→ THE TASK
Will you return, word for word, only the lines from the top of the data below down to and including the one with "stop (.xfault x va 4 write (0, 0))"?

(Dataset entries)
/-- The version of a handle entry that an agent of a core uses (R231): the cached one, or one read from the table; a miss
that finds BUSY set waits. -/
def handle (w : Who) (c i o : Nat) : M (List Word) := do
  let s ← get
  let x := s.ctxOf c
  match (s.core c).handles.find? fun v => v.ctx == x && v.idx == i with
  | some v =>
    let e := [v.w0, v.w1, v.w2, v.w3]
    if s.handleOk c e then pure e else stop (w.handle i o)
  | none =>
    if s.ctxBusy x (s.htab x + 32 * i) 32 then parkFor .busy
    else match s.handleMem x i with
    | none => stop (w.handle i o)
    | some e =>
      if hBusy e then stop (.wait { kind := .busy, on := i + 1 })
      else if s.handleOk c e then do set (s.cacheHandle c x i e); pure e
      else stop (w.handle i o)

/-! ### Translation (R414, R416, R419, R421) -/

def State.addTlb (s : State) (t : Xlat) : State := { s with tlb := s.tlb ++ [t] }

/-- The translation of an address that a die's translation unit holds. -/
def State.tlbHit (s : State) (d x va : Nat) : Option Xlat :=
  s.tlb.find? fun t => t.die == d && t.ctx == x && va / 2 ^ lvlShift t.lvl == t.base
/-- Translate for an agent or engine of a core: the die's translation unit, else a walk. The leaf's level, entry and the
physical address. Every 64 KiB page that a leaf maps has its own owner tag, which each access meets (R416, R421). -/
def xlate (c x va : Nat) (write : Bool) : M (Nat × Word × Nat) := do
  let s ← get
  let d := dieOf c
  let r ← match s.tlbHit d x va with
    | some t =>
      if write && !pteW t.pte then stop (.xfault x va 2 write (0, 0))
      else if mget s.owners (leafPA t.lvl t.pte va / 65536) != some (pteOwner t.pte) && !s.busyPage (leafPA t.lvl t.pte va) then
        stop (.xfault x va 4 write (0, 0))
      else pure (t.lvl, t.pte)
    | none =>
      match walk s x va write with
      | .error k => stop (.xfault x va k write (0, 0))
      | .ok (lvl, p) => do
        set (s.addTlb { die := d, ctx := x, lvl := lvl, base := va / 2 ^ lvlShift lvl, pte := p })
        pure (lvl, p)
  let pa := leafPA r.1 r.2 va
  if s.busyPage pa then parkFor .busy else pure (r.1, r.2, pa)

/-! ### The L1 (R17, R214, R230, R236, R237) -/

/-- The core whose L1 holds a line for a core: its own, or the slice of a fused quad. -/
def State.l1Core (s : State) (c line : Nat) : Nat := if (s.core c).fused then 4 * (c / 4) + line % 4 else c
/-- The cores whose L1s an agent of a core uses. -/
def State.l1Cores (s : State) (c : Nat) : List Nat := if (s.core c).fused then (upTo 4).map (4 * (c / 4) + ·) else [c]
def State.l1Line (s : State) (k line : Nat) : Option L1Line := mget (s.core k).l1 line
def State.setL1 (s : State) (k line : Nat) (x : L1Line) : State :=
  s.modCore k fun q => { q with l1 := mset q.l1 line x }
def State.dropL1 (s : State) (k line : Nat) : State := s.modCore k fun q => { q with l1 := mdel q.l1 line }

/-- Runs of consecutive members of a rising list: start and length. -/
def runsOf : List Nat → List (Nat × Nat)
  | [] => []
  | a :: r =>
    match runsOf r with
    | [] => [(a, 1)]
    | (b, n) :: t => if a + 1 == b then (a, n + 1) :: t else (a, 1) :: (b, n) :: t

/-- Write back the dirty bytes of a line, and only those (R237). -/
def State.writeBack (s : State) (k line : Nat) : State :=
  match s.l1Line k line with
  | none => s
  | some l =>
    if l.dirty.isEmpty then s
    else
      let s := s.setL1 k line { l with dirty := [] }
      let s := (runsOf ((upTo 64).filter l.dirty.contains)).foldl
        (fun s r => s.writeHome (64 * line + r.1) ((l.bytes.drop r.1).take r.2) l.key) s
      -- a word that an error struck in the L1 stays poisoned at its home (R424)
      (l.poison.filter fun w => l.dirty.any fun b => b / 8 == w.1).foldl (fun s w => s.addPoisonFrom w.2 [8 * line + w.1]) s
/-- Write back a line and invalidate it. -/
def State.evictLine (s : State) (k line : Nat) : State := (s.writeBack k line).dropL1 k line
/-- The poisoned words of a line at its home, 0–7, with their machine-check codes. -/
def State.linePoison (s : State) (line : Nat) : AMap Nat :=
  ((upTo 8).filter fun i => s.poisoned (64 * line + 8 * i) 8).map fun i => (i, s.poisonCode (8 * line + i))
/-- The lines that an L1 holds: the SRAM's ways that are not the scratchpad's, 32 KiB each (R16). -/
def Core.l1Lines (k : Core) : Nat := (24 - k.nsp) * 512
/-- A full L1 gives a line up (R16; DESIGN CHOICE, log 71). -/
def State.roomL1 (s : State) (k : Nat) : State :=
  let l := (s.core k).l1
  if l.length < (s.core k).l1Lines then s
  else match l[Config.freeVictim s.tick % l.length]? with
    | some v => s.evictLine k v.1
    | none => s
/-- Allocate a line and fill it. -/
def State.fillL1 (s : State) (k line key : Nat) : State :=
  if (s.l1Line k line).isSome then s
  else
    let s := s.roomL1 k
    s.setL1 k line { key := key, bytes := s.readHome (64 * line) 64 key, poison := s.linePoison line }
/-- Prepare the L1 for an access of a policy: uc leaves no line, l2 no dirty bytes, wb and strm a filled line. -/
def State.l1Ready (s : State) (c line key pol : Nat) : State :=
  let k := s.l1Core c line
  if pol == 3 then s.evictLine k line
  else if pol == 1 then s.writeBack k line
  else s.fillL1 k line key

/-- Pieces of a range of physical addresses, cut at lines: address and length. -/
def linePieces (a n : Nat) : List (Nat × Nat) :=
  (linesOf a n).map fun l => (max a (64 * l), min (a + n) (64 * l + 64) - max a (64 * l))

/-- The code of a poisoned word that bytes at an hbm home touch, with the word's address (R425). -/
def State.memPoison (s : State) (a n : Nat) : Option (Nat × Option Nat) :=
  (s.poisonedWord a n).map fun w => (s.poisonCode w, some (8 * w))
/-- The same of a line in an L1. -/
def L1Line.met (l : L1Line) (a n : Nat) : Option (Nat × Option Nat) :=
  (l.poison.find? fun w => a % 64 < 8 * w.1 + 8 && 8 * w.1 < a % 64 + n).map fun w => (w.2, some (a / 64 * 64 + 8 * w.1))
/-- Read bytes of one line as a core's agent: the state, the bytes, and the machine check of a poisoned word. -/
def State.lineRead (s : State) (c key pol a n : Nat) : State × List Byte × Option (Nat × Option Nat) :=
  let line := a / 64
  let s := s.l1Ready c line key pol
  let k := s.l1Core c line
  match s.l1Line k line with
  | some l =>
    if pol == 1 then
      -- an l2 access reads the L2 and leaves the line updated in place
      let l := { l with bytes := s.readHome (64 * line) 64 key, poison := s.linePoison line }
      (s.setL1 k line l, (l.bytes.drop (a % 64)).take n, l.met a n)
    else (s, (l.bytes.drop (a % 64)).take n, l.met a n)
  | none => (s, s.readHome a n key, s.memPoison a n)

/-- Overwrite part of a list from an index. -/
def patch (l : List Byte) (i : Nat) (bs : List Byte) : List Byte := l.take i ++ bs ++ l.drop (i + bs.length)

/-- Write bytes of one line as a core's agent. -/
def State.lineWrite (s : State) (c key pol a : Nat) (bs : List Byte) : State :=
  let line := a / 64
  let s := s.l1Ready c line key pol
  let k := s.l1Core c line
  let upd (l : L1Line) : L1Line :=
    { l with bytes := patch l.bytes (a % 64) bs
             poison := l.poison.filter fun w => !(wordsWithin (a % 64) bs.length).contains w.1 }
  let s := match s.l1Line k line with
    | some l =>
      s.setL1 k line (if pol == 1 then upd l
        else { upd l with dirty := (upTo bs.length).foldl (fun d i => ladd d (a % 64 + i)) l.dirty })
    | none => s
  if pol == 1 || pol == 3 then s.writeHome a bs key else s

→ OUTPUT OF THE TASK
/-- The version of a handle entry that an agent of a core uses (R231): the cached one, or one read from the table; a miss
that finds BUSY set waits. -/
def handle (w : Who) (c i o : Nat) : M (List Word) := do
  let s ← get
  let x := s.ctxOf c
  match (s.core c).handles.find? fun v => v.ctx == x && v.idx == i with
  | some v =>
    let e := [v.w0, v.w1, v.w2, v.w3]
    if s.handleOk c e then pure e else stop (w.handle i o)
  | none =>
    if s.ctxBusy x (s.htab x + 32 * i) 32 then parkFor .busy
    else match s.handleMem x i with
    | none => stop (w.handle i o)
    | some e =>
      if hBusy e then stop (.wait { kind := .busy, on := i + 1 })
      else if s.handleOk c e then do set (s.cacheHandle c x i e); pure e
      else stop (w.handle i o)

/-! ### Translation (R414, R416, R419, R421) -/

def State.addTlb (s : State) (t : Xlat) : State := { s with tlb := s.tlb ++ [t] }

/-- The translation of an address that a die's translation unit holds. -/
def State.tlbHit (s : State) (d x va : Nat) : Option Xlat :=
  s.tlb.find? fun t => t.die == d && t.ctx == x && va / 2 ^ lvlShift t.lvl == t.base
/-- Translate for an agent or engine of a core: the die's translation unit, else a walk. The leaf's level, entry and the
physical address. Every 64 KiB page that a leaf maps has its own owner tag, which each access meets (R416, R421). -/
def xlate (c x va : Nat) (write : Bool) : M (Nat × Word × Nat) := do
  let s ← get
  let d := dieOf c
  let r ← match s.tlbHit d x va with
    | some t =>
      if write && !pteW t.pte then stop (.xfault x va 2 write (0, 0))
      else if mget s.owners (leafPA t.lvl t.pte va / 65536) != some (pteOwner t.pte) && !s.busyPage (leafPA t.lvl t.pte va) then
        stop (.xfault x va 4 write (0, 0))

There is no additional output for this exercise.